What this layer does NOT do

  • Does not adjust prolog-derived frame_size / saved_gprs from .pdata's prolog_length field — those remain prologue-only inferences.
  • Does not classify functions further than the existing is_leaf / is_saverestore columns. Class membership is M3.
  • Does not detect functions whose entries are missing from BOTH .pdata and the bl-target scan (extremely rare; would require executable-byte linear sweep).

Reference docs

  • Microsoft PE32+ exception data spec for PowerPC RUNTIME_FUNCTION.
  • xenia-canary src/xenia/cpu/xex_module.cc:1570-1587 — canary's reference parser (extracts BeginAddress only; we additionally decode word 1).

Validation queries

-- All pdata entries found
SELECT COUNT(*) FROM pdata_entries;            -- ~23073 for Sylpheed
-- Functions cross-validated against pdata
SELECT COUNT(*) FROM functions WHERE pdata_validated;
-- Functions detected ONLY by prologue (orphans of pdata)
SELECT COUNT(*) FROM functions WHERE NOT pdata_validated;
-- Pdata orphans NOT yet in functions (should be 0 after this layer)
SELECT COUNT(*) FROM pdata_entries p
LEFT JOIN functions f ON f.address = p.begin_address
WHERE f.address IS NULL;
-- Audit-031 mis-merge resolved: 0x824D29F0 should have its own row
SELECT name FROM functions WHERE address = 2186674160;  -- 0x824D29F0

Layer M2 — MSVC C++ name demangler (planned)

Adds demangled_names(address, mangled, namespace_path, class_name, method_name, params_signature, raw_demangled). Populates from any label / import / RTTI string starting with ?. Falls back to raw_demangled = mangled when the parser cannot decode (e.g. exotic templates). See crates/xenia-analysis/src/demangle.rs (when landed).

Layer M3 — Vtable + RTTI detection (planned)
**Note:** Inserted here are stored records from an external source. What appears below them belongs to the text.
-- ==== Sys2Proof/Machine/Display.lean ====
section
/-! DEFINITION. The display (R506 to R536): requests, admission, updates frame by frame, rails, the full refresh, the ROM
screens and the dirty map. -/

namespace Sys2Proof.Machine

/-! ### Areas and durations -/

/-- Raise bits of `DSP_EVENTS`. -/
def State.dispRaise (mask : Nat) (s : State) : State := s.onDisp fun d => { d with events := setBits d.events mask }

/-- The area of a target: left, top, width, height (R523). -/
def DisplayCfg.area (c : DisplayCfg) (t : Target) : Nat × Nat × Nat × Nat :=
  match t with
  | .region r => match c.regions[r]? with
    | none => (0, 0, 0, 0)
    | some g => (g.x, g.y, g.w, g.h)
  | .rom | .refresh _ => (0, 0, c.cols, c.rows)

/-- Two targets overlap. -/
def DisplayCfg.overlap (c : DisplayCfg) (t u : Target) : Bool :=
  let a := c.area t
  let b := c.area u
  decide (a.1 < b.1 + b.2.2.1 ∧ b.1 < a.1 + a.2.2.1 ∧ a.2.1 < b.2.1 + b.2.2.2 ∧ b.2.1 < a.2.1 + a.2.2.2)

/-- Two targets are one for R523: a region, or the pseudo-region DRP, or a full refresh of any cause (R527). -/
def Target.same (t u : Target) : Bool :=
  match t, u with
  | .refresh _, .refresh _ => true
  | a, b => a == b

/-- The waveform range for the temperature in use (R514): the first below whose T_HIGH it lies, else range 7. -/
def State.waveRange (s : State) : Nat :=
  match s.img.image with
  | none => 0
  | some im => min 7 (im.waves.findIdx fun w => decide (s.disp.temp < w.high))

/-- Frames of an update in a waveform range (R526). -/
def State.framesOf (s : State) (range : Nat) (clean : Bool) : Nat :=
  match s.img.image with
  | none => 0
  | some im => match im.waves[range]? with
    | none => 0
    | some w => if clean then w.clean.length else w.upd.length

/-- Regions that hold a row, as a map of dirty bits. -/
def DisplayCfg.rowMask (c : DisplayCfg) (row : Nat) : Nat :=
  ((c.regions.zipIdx.filter fun g => decide (g.1.y ≤ row ∧ row < g.1.y + g.1.h)).map fun g => 2 ^ g.2).foldl (· ||| ·) 0

/-- The dirty bit of a target (R531). -/
def Target.dirtyBit (t : Target) : Nat :=
  match t with
  | .region r => 2 ^ r
  | .rom | .refresh _ => 2 ^ 16

/-- Commit the DISPLAY record (R531). -/
def State.commitDirty (flags : Nat) (s : State) : State :=
  s.enqueue { kind := .slots 0x260000 0x260040, body := le 4 s.disp.dirty ++ le 1 flags ++ zeros 3 ++ le 5 s.rtc.count ++ zeros 35 }

/-! ### Texts -/

/-- What a target is known to show or to be about to show. -/
def Disp.textOf (d : Disp) (key : Nat) : Option (List Byte) := (d.texts.find? fun e => e.1 == key).map (·.2)

/-- Remember a text. -/
def Disp.setText (d : Disp) (key : Nat) (t : List Byte) : Disp :=
  { d with texts := (key, t) :: d.texts.filter fun e => e.1 != key }

/-- The texts after a target is rendered: a region's; every region's by a full refresh of a screen; the ROM screen's, which
covers the regions, under the key 16. -/
def State.noteText (c : DisplayCfg) (t : Target) (s : State) : State :=
  let all := (List.range c.regions.length).map fun r => (r, s.regionText c s.disp.screen r)
  let rom := [(16, s.romText s.disp.rom)]
  match t with
  | .region r => s.onDisp fun d => d.setText r (s.regionText c d.screen r)
  | .rom => s.onDisp fun d => { d with texts := rom }
  | .refresh _ => s.onDisp fun d => { d with texts := if d.rom = 0 then all else rom }

/-- Render a target as things stand (R523, R527). -/
def State.renderTarget (c : DisplayCfg) (t : Target) (s : State) : State :=
  let s1 := s.noteText c t
  match t with
  | .region r => s1.renderRegion c s1.disp.screen r
  | .rom => s1.renderRom c s1.disp.rom
  | .refresh _ =>
    if s1.disp.rom = 0 then (List.range c.regions.length).foldl (fun u r => u.renderRegion c u.disp.screen r) s1
    else s1.renderRom c s1.disp.rom

/-! ### Requests and admission (R523 to R525) -/

/-- A request as it is made. -/
def Update.ask (t : Target) (why : Why) (unknown clean : Bool) : Update :=
  { target := t, why := why, unknown := unknown, clean := clean, frame := 0, frames := 0, stop := 0, range := 0,
    rendered := false, started := false }

/-- Hold a request: one per target; a second full refresh is not made before the first has started (R527). -/
def Disp.hold (u : Update) (d : Disp) : Disp :=
  if u.isRefresh && (d.held ++ d.updates.filter fun v => !v.started).any Update.isRefresh then d
  else if d.held.any fun v => v.target.same u.target then
    { d with held := d.held.map fun v => if v.target.same u.target then { u with why := if v.why = .screen then .screen else u.why } else v }
  else { d with held := d.held ++ [u] }

/-- Hold a request. -/
def State.ask (u : Update) (s : State) : State := s.onDisp (Disp.hold u)

/-- The minimum re-update interval has not passed (R525). -/
def State.tooSoon (c : DisplayCfg) (u : Update) (ms : Nat) (s : State) : Bool :=
  match u.target, u.why with
  | .region r, .content =>
    match c.regions[r]?, s.disp.lastStart.find? fun e => e.1 == r with
    | some g, some e => decide (ms < e.2 + 1000 * g.minimum)
    | _, _ => false
  | _, _ => false

/-- The admitted end of a request (R524): `others` are the accepted updates, the one that it replaces apart.
DEDUCED, log entry 64. -/
def State.admitEnd (c : DisplayCfg) (u : Update) (others : List Update) (ms : Nat) (s : State) : Nat :=
  let t0 := ms + 20 + (if s.disp.railsOn then 0 else 30)
  let t := (others.filter fun v => c.overlap v.target u.target).foldl (fun t v => max t v.stop) t0
  t + 20 * s.framesOf s.waveRange u.clean

/-- Accept a request (R523): it replaces the pending one of its target in its place, or comes last. -/
def acceptUpdate (u : Update) (l : List Update) : List Update :=
  if l.any fun v => v.target.same u.target && !v.started then
    l.map fun v => if v.target.same u.target && !v.started then u else v
  else l ++ [u]

/-- Decide one held request; the first to be accepted with the rails off powers them (R509). -/
def State.decideOne (c : DisplayCfg) (ms : Nat) (u : Update) (s : State) : State :=
  if s.disp.lockout ∨ s.tooSoon c u ms then s
  else
    let others := s.disp.updates.filter fun v => !(v.target.same u.target && !v.started)
    let stop := s.admitEnd c u others ms
    if ms + 3000 < stop then s.dispRaise 8
    else
      let s1 := s.noteText c u.target
      s1.onDisp fun d => { d with
        held := d.held.filter fun v => !v.target.same u.target, updates := acceptUpdate { u with stop := stop } d.updates,
        railsOn := true, ramping := d.ramping || !d.railsOn, panel := if d.railsOn then d.panel else .up ms }

/-- An update that waits can take its area: nothing overlapping runs or stands before it; `ending` leaves out those that
end with the frame in progress (R523). DEDUCED, log entry 63. -/
def Disp.canStart (c : DisplayCfg) (ending : Bool) (l : List Update) (i : Nat) (u : Update) : Bool :=
  !(l.zipIdx.any fun v => decide (v.2 ≠ i) && c.overlap v.1.target u.target &&
    (if v.1.started then !(ending && decide (v.1.frames ≤ v.1.frame + 1)) else decide (v.2 < i)))

/-- Render the updates that can start at the next frame boundary (R523). -/
def State.renderNext (c : DisplayCfg) (s : State) : State :=
  let l := s.disp.updates
  let due := (l.zipIdx.filter fun v => !v.1.started && !v.1.rendered && Disp.canStart c true l v.2 v.1).map (·.2)
  due.foldl (fun t i => match l[i]? with
    | none => t
    | some u => (t.renderTarget c u.target).onDisp fun d => { d with
        updates := updAt d.updates i fun v => { v with rendered := true } }) s

/-- Decide every held request, in order (R523). DEDUCED, log entry 65. -/
def State.decideHeld (c : DisplayCfg) (ms : Nat) (s : State) : State :=
  s.disp.held.foldl (fun t u => t.decideOne c ms u) s

/-- Decide held requests at once while the rails are off (R523). DEDUCED, log entry 65. -/
def State.decideIfOff (c : DisplayCfg) (ms : Nat) (s : State) : State :=
  if s.disp.railsOn then s else (s.decideHeld c ms).renderNext c

/-! ### Evaluation and screens (R521, R522, R527, R528) -/

/-- The display follows R521 to R527: NORMAL on the active member. -/
def State.dispNormal (s : State) : Bool := s.normal && s.active && !s.pwr.pfActive

/-- A held request of a region while a ROM screen is shown, or of the ROM screen while it is not, has nothing left to show. -/
def Disp.dropHidden (d : Disp) : Disp :=
  { d with held := d.held.filter fun u => match u.target with
      | .region _ => d.rom == 0
      | .rom => d.rom != 0
      | .refresh _ => true }

/-- Request every region whose rendering differs from what it shows or is to show. -/
def State.compareRegions (c : DisplayCfg) (why : Why) (s : State) : State :=
  let s := s.onDisp Disp.dropHidden
  if s.disp.rom = 0 then
    (List.range c.regions.length).foldl (fun t r =>
      if t.disp.textOf r = some (t.regionText c t.disp.screen r) then t
      else t.ask (.ask (.region r) why false false)) s
  else if s.disp.textOf 16 = some (s.romText s.disp.rom) then s
  else s.ask (.ask .rom .screen false false)

/-- A byte of the frame buffers lies in the area of a text, a region's or the ROM screen's (R515). -/
def DisplayCfg.holdsByte (c : DisplayCfg) (key a : Nat) : Bool :=
  let x := (a - 0x40000) % 80 * 4
  let y := (a - 0x40000) / 160
  let g := c.area (if key = 16 then .rom else .region key)
  decide (g.1 ≤ x ∧ x < g.1 + g.2.2.1 ∧ g.2.1 ≤ y ∧ y < g.2.1 + g.2.2.2)

/-- The composer reads the frame buffers: what an area with a parity error shows is not known, and it is rendered again (R569).
DESIGN CHOICE, log entry 166. -/
def State.composerRead (c : DisplayCfg) (s : State) : State :=
  let bad := s.mem.parity.filter fun a => decide (0x40000 ≤ a ∧ a < 0x49600)
  if bad.isEmpty then s
  else (s.sramRead 0x40000 0x9600 7).onDisp fun d => { d with texts := d.texts.filter fun e => !(bad.any (c.holdsByte e.1)) }

/-- Ask for the full refresh that is due (R527). -/
def State.refreshDue (ms : Nat) (s : State) : State :=
  match s.disp.want with
  | some cause => (s.onDisp fun d => { d with want := none }).ask (.ask (.refresh cause) .screen true true)
  | none =>
    match s.disp.lastMs with
    | none => s
    | some t => if t + 86400000 ≤ ms then s.ask (.ask (.refresh 5) .screen false true) else s

/-- Show the ROM screen of a condition in which R521 to R527 do not hold: the STANDBY screen again when MIR_STATUS has changed
(R528). DEDUCED, log entry 67. -/
def State.showRom (id : Nat) (ms : Nat) (s : State) : State :=
  let first := s.disp.rom != id
  let changed := (s.disp.textOf 16).map (fun t => slice t 8 4) != some (le 4 s.mirStatus)
  if first || (id == 3 && changed && decide (s.disp.standbyMs + 60000 ≤ ms)) then
    let unknown := s.disp.want.isSome
    (s.onDisp fun d => { d with rom := id, want := none, standbyMs := ms }).ask (.ask .rom .screen unknown unknown)
  else s

/-- DISPLAY_EVALUATION (R521): 100 ms after a tick edge with MEAS_TICK mod 4 = 0. DEDUCED, log entry 67. -/
def execDisplayEvaluation (now : Now) (s : State) : Out :=
  match s.dispCfg with
  | none => .next s
  | some c =>
    if s.meas.tick % 4 ≠ 0 ∨ now.cyc < 960000 ∨ !s.running ∨ s.pwr.pfActive then .next s
    else if s.dispNormal then
      .next ((((s.composerRead c).refreshDue now.ms).compareRegions c .content).decideIfOff c now.ms)
    else if s.pwr.mode = .unconfigured then .next ((s.showRom 2 now.ms).decideIfOff c now.ms)
    else if s.pwr.mode = .normal then .next ((s.showRom 3 now.ms).decideIfOff c now.ms)
    else .next s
Adds vtables, methods, classes tables. Heuristic vtable scan over .rdata + .data, optional MSVC RTTI CompleteObjectLocator → TypeDescriptor walk, anonymous-class fallback when RTTI is stripped. See crates/xenia-analysis/src/vtables.rs (when landed).

Layer M4 — Class-aware probe targeting (planned)

CLI extension only — no schema changes. --pc-probe=Class::method and --pc-probe-class=ClassName resolve via M3's tables. See crates/xenia-analysis/src/lookup.rs (when landed).


Forward work (M5M12, not yet landed)

  • M5 — indirect-dispatch reachability via vtable+CTR dataflow.
  • M6 — extended xrefs.kind='write' for indexed/byte-reverse/multiword/VMX/DCBZ/atomic stores with addr_mode column.
  • M7.rdata ASCII / UTF-16 string pool detection cross-referenced with PCs.
  • M8 — dispatch-table heuristics beyond vtables (e.g. function-pointer arrays in .data).
  • M9__CxxFrameHandler exception scope-table parsing.
  • M10.tls section / TLS slot tracking.
  • M11__xc_a / __xc_z static-initializer driver detection.
  • M12 — comparative-PC-trace mode for canary diff (runtime side, not analyzer).